Tak zwana dobra zmiana to naprawdę zmiana egoistyczna, dla swoich. PiS potwierdza, że obietnice w trakcie kampanii to jedno, a rzeczywistość - drugie - mówiła w "Kropce nad i" Ewa Kopacz, była premier.
We wtorek mija rok od wygranych przez PiS wyborów parlamentarnych.
"Zmiana dla swoich"
Poproszona o ocenę dokonań rządu Beaty Szydło, jej poprzedniczka oceniła, że PiS w trakcie kampanii wyborczej jedynie udawało, iż wsłuchuje się w głosy społeczeństwa.
- Ta zmiana była zmianą nie na lepsze, ale zmianą egoistyczną. Oni tak naprawdę dbają przede wszystkim o siebie, o swoich, czyli tych zaetykietowanych symbolem i kolorami swojej partii. A więc zmiana dla swoich w spółkach skarbu państwa, premie i nagrody, o których oczywiście jest cicho - powiedziała Ewa Kopacz.
Jej zdaniem partia rządząca pozostaje całkowicie bezkarna, ponieważ ma większość parlamentarną.
- Oni potwierdzają tylko i wyłącznie jedno: że to, co się działo w kampanii wyborczej, to było jedno, a to, co się dzieje w tej chwili, to jest drugie. Mają totalne przyzwolenie na wszystko, bo mają większość - wskazała była premier.
Na uwagę, że mimo to poparcie dla PiS utrzymuje się na wysokim poziomie, Kopacz odpowiedziała, że "różnie bywa w sondażach". Przypomniała, że Platforma Obywatelska po roku rządów, w 2008 roku, miała poparcie w badaniach wyższe niż wynik, jaki osiągnęła w wyborach.
- Ja mam wrażenie, że dzisiaj poparcie dla PiS topnieje. Powolutku, ale topnieje - oceniła posłanka PO.
"Fobie i kompleksy"
Zdaniem byłej premier na skutek roku rządów PiS Polska stała się krajem, który "prezentuje swoje fobie i kompleksy" przez urzędników państwowych, reprezentujących kraj za granicą. Szczególnie negatywnie Ewa Kopacz oceniła politykę zagraniczną, przez którą Polska "nie jest dziś poważnym partnerem" do rozmów. - Zniszczyli to, co się buduje długie lata - oceniła.

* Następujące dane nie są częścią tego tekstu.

-- ==== Sys2Proof/Machine/Hrd.lean ====
section
/-!
DEFINITION. Paired operation (chapter 18, R476 to R499; log entry 26).
-/
namespace Sys2Proof.Machine

/-! ### Ticks and roles -/

/-- The ordinal of the wheel's tick. -/
def wheelOrd (d : Dev) : Nat := tickOrd d.clk.sec d.clk.tick
/-- The start of the tick of an ordinal, in ns. -/
def ordNs (o : Nat) : Nat := tickInst (BitVec.ofNat 48 (o / 3600)) (o % 3600)
/-- The ordinal of the first tick that starts at or after an instant. -/
def firstTickFrom (ns : Nat) : Nat :=
  let k := tickOrd (BitVec.ofNat 48 (ns / secNs)) (tickOfNs (ns % secNs))
  if ns ≤ ordNs k then k else k + 1
/-- The ordinal of the tick whose start lies within 2 µs of the counter (R481). -/
def heartTick (d : Dev) : Option Nat :=
  let k := nowOrd d
  if nowNs d ≤ ordNs k + 2000 then some k else if ordNs (k + 1) ≤ nowNs d + 2000 then some (k + 1) else none
/-- The code of a role (Table 18-1). -/
def roleCode (r : Role) : Nat := match r with | .unpaired => 0 | .pairing => 1 | .active => 2 | .standby => 3 | .fenced => 4
/-- The role of a code; any other code is taken as UNPAIRED. -/
def roleOf (n : Nat) : Role := match n with | 1 => .pairing | 2 => .active | 3 => .standby | 4 => .fenced | _ => .unpaired
/-- Alignment-ready has been reached, and the data path runs. -/
def alignReady (d : Dev) : Bool := decide (d.pwr.run = .ready)
/-- The unit pulls HERD_ACT_N low (Table 18-2, R482). -/
def actDriven (d : Dev) : Bool := decide (d.hrd.role = .active) && !d.hrd.departed
/-- Counts in Table 18-7. -/
def hrdCnt (i : Nat) (d : Dev) : Dev := bump d 0x14 i

/-! ### The health word (Table 18-3) -/

/-- A recorded OPT lies within the last `ms` milliseconds. -/
def within (d : Dev) (t : Option (BitVec 40)) (ms : Nat) : Bool := t.any fun x => decide (optSince d x ≤ ms)
/-- TIME_OK. -/
def timeOk (d : Dev) : Bool := !bit d.tod.qualCode.toNat 7
/-- XCHK_FAIL. -/
def xchkFail (d : Dev) : Bool := within d d.hrd.xchkAt 10000
/-- MIRROR_OK holds (R485): the peer has been heard, the digests and the generations are equal, and no TARGET 0 command holds it clear. -/
def mirrorHolds (d : Dev) : Bool :=
  d.hrd.peerHeard && d.hrd.digest == d.hrd.peerDigest && bits d.hrd.peerHealth.toNat 0 16 == d.clk.gen.toNat && !d.hrd.mirrorHeld
/-- FIT (R488). -/
def fitNow (d : Dev) : Bool :=
  decide (d.hrd.role = .standby) && alignReady d && d.hrd.hb && d.hrd.mirrorOk && timeOk d && !d.hrd.memFail && !xchkFail d
/-- The witness ports (R489). -/
def witnessPorts (d : Dev) : List Nat := (List.range 12).filter (isWitness d)
/-- WITNESS_OK. -/
def witnessOk (d : Dev) : Bool :=
  !(witnessPorts d).isEmpty && (witnessPorts d).all fun p => within d (mfind d.hrd.beaconAt p) 1000
/-- The unit is in DORMANT. -/
def inDormant (d : Dev) : Bool := decide (d.pwr.run = .dormant) || decide (d.pwr.run = .waking)
/-- An exit cause of DORMANT (R526): 0 PWR_WAKE, 1 GOING_DOWN, 2 HB_LOST. The first one counts. During the entry it waits; in DORMANT the
domains relock, and the exit falls at the first tick start at least 20 ms later. -/
def noteExit (c : Nat) (d : Dev) : Dev :=
  let cause := some (d.pwr.exitCause.getD (BitVec.ofNat 2 c))
  let k := firstTickFrom (nowNs d + 20000000)
  match d.pwr.run with
  | .entering => { d with pwr := { d.pwr with exitCause := cause } }
  | .dormant => { d with pwr := { d.pwr with run := .waking, exitCause := cause, wokeTick := some (BitVec.ofNat 48 (k / 3600), k % 3600) } }
  | _ => d
/-- The health word. -/
def healthWord (d : Dev) : W32 :=
  let b (i : Nat) (c : Bool) : Nat := b2n c * 2 ^ i
  BitVec.ofNat 32 (roleCode d.hrd.role * 2 ^ 28 + b 27 (fitNow d) + b 26 d.hrd.mirrorOk + b 25 (timeOk d) + b 24 d.hrd.memFail +
    b 23 (xchkFail d) + b 22 (within d d.hrd.cellBadAt 1000) + b 21 (witnessOk d) + b 20 (inDormant d) + b 19 d.hrd.departed +
    d.hrd.departCause.toNat * 2 ^ 16 + d.clk.gen.toNat)
/-- FIT, TIME_OK, WITNESS_OK and GOING_DOWN of the peer, from its last word. -/
def peerBit (d : Dev) (i : Nat) : Bool := bit d.hrd.peerHealth.toNat i
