-- ==== Sys2Proof/Machine/Fwl.lean ====
section
/-!
DEFINITION. The firmware image and its update (chapter 16, R453 to R458; log entry 30).
-/
namespace Sys2Proof.Machine

/-- Bytes a body has at most (R453). -/
def bodyMax : Nat := 20967424

/-- A header page as Fawn reads it (Table 16-9). -/
def imageHdrOf (b : Bytes) : ImageHdr :=
  { major := b.getD 6 0, minor := b.getD 7 0, patch := BitVec.ofNat 16 (leAt b 8 2), build := BitVec.ofNat 32 (leAt b 10 4),
    schema := BitVec.ofNat 16 (leAt b 14 2), svn := BitVec.ofNat 16 (leAt b 16 2), minFawn := BitVec.ofNat 16 (leAt b 18 2),
    bodyLen := leAt b 20 4, bodyHash := cut b 24 48, sigOk := Config.verify (Config.firmwareKey ()) (Config.hash 384 (b.take 416)) (cut b 416 96) }

/-- MAGIC, HDR_VER, BODY_LEN and the bytes that must be 0 (R456); STATE is not the header's (Table 16-9). -/
def imageHdrBad (b : Bytes) : Bool :=
  leAt b 0 4 != 0x49574657 || leAt b 4 2 != 1 || leAt b 20 4 = 0 || bodyMax < leAt b 20 4 || leAt b 20 4 % 4096 != 0 ||
  !allZero ((b.drop 72).take 344) || !allZero ((b.drop 520).take 3576)

/-- FWL_STAT. -/
def fwlStat (d : Dev) : Nat :=
  b2n d.cmd.loader * 2 ^ 31 + d.cmd.loaderCause.toNat * 2 ^ 28 + b2n d.cmd.updOpen * 2 ^ 27 + b2n d.cmd.storedComplete * 2 ^ 26 +
  d.cmd.written.length

/-- MAJOR, MINOR and PATCH in one log parameter. -/
def versionWord (x : ImageHdr) : Nat := x.major.toNat * 2 ^ 24 + x.minor.toNat * 2 ^ 16 + x.patch.toNat

/-- The data of FW_BEGIN or FW_WRITE: a host buffer (kind 0) or the FWL window from offset 0 (kind 1, R458). -/
def fwSource (d : Dev) (kind : Byte) (host : Bytes) (n : Nat) : Bytes := if kind = 1 then windowBytes d.cmd.fwlWindow 0 n else cut host 0 n

/-- The FWL serves a 0x0Axx command of another channel (R456). -/
def fwlBusy (h : Hdr) (d : Dev) : Bool := d.cmd.executing.any fun e => e.op.toNat / 256 == 0x0A && e.hdr.chan != h.chan

/-- FW_BEGIN (R456): the checks in order; then the stored image is incomplete under its new header. -/
def execFwBegin (h : Hdr) (kind : Byte) (addr : W64) (header : Bytes) (readOk : Bool) : State → Host.Outcome State Fault Refusal :=
  cmd h 0x0A01 (pk kind ++ pk addr) (kind = 0) fun d =>
    let b := fwSource d kind header 4096
    let x := imageHdrOf b
    checks [(fwlBusy h d, .busy), (1 < kind.toNat, .badParam), (kind = 0 && !readOk, .internalFault), (imageHdrBad b, .badParam),
      (!x.sigOk, .authFail), (x.svn < d.cmd.minSvn, .counterStale), (x.schema < d.cmd.storeSchema, .notPermitted),
      (d.cmd.fawnVersion < x.minFawn, .notPermitted)]
      (fun d => okay (logEv 0x1901 (versionWord x) x.build.toNat x.svn.toNat
        { d with cmd := { d.cmd with storedComplete := false, stored := x, updOpen := true, written := [] } })) d

/-- 64-byte units written at a unit index. -/
def putUnits : Nat → List Bytes → NMap Bytes → NMap Bytes
  | _, [], m => m
  | i, b :: t, m => putUnits (i + 1) t (mset m i b)
/-- Units added to those written since FW_BEGIN. -/
def addUnits (l new : List Nat) : List Nat := l ++ new.filter fun i => !l.contains i

/-- FW_WRITE (R457). -/
def execFwWrite (h : Hdr) (offset len : W32) (kind : Byte) (addr : W64) (data : Bytes) (readOk : Bool) :
    State → Host.Outcome State Fault Refusal :=
  cmd h 0x0A02 (pk offset ++ pk len ++ pk kind ++ pk addr) (kind = 0) fun d =>
    let o := offset.toNat
    let n := len.toNat
    checks [(fwlBusy h d, .busy), (!d.cmd.updOpen, .notPermitted),
      (1 < kind.toNat || o % 64 != 0 || n < 64 || 1048576 < n || n % 64 != 0 || d.cmd.stored.bodyLen < o + n || (kind = 1 && 65536 < n),
        .badParam),
      (kind = 0 && !readOk, .internalFault)]
      (fun d =>
        let units := chunksOf 64 (n / 64) (fwSource d kind data n)
        okay { d with cmd := { d.cmd with
          body := putUnits (o / 64) units d.cmd.body
          written := addUnits d.cmd.written (rangeFrom (o / 64) (n / 64)) } }) d

/-- The stored body; a unit never written reads 0 (log entry 4). -/
def bodyBytes (d : Dev) : Bytes :=
  ((List.range (d.cmd.stored.bodyLen / 64)).map fun i => cut ((mfind d.cmd.body i).getD []) 0 64).flatten

/-- FW_FINISH (R457): on a match of the hash the image is complete, and takes effect at the next reset. -/
def execFwFinish (h : Hdr) : State → Host.Outcome State Fault Refusal :=
  cmdPlain h 0x0A03 [] fun d =>
    checks [(fwlBusy h d, .busy), (!d.cmd.updOpen, .notPermitted), (Config.hash 384 (bodyBytes d) != d.cmd.stored.bodyHash, .authFail)]
      (fun d => accepted (logEv 0x1902 (versionWord d.cmd.stored) d.cmd.stored.build.toNat 0
        { d with cmd := { d.cmd with storedComplete := true, bodyHashOk := true, updOpen := false } })) d

/-- FW_STATUS: FWL_STAT, the running and stored VERSION, SCHEMA_VER, SVN, MIN_SVN and the Fawn version. -/
def execFwStatus (h : Hdr) : State → Host.Outcome State Fault Refusal :=
  cmdPlain h 0x0A04 [] fun d =>
    let x := runningImage d
    okayWith (leBytes 4 (fwlStat d) ++ versionBytes x ++ versionBytes d.cmd.stored ++ pk x.schema ++ pk x.svn ++ pk d.cmd.minSvn ++
      pk d.cmd.fawnVersion) d

end Sys2Proof.Machine
end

Pytana, czy Antoni Macierewicz jako minister obrony narodowej bardziej pomaga Polsce, czy szkodzi, Kopacz odpowiedziała: - To pytanie jest raczej retoryczne.
Była premier odniosła się także do słów szefa MON, który z mównicy sejmowej powiedział, że Egipt oddał francuskie okręty desantowe Rosji za symbolicznego dolara.
- Obserwuję zachowania pana Macierewicza, niekiedy człowieka, który konfabuluje, i to na mównicy sejmowej, i potem nie bierze za to odpowiedzialności, ale próbuje tą swoją kompromitację obrócić w coś, co przyniesie wymierny efekt - mówiła była premier.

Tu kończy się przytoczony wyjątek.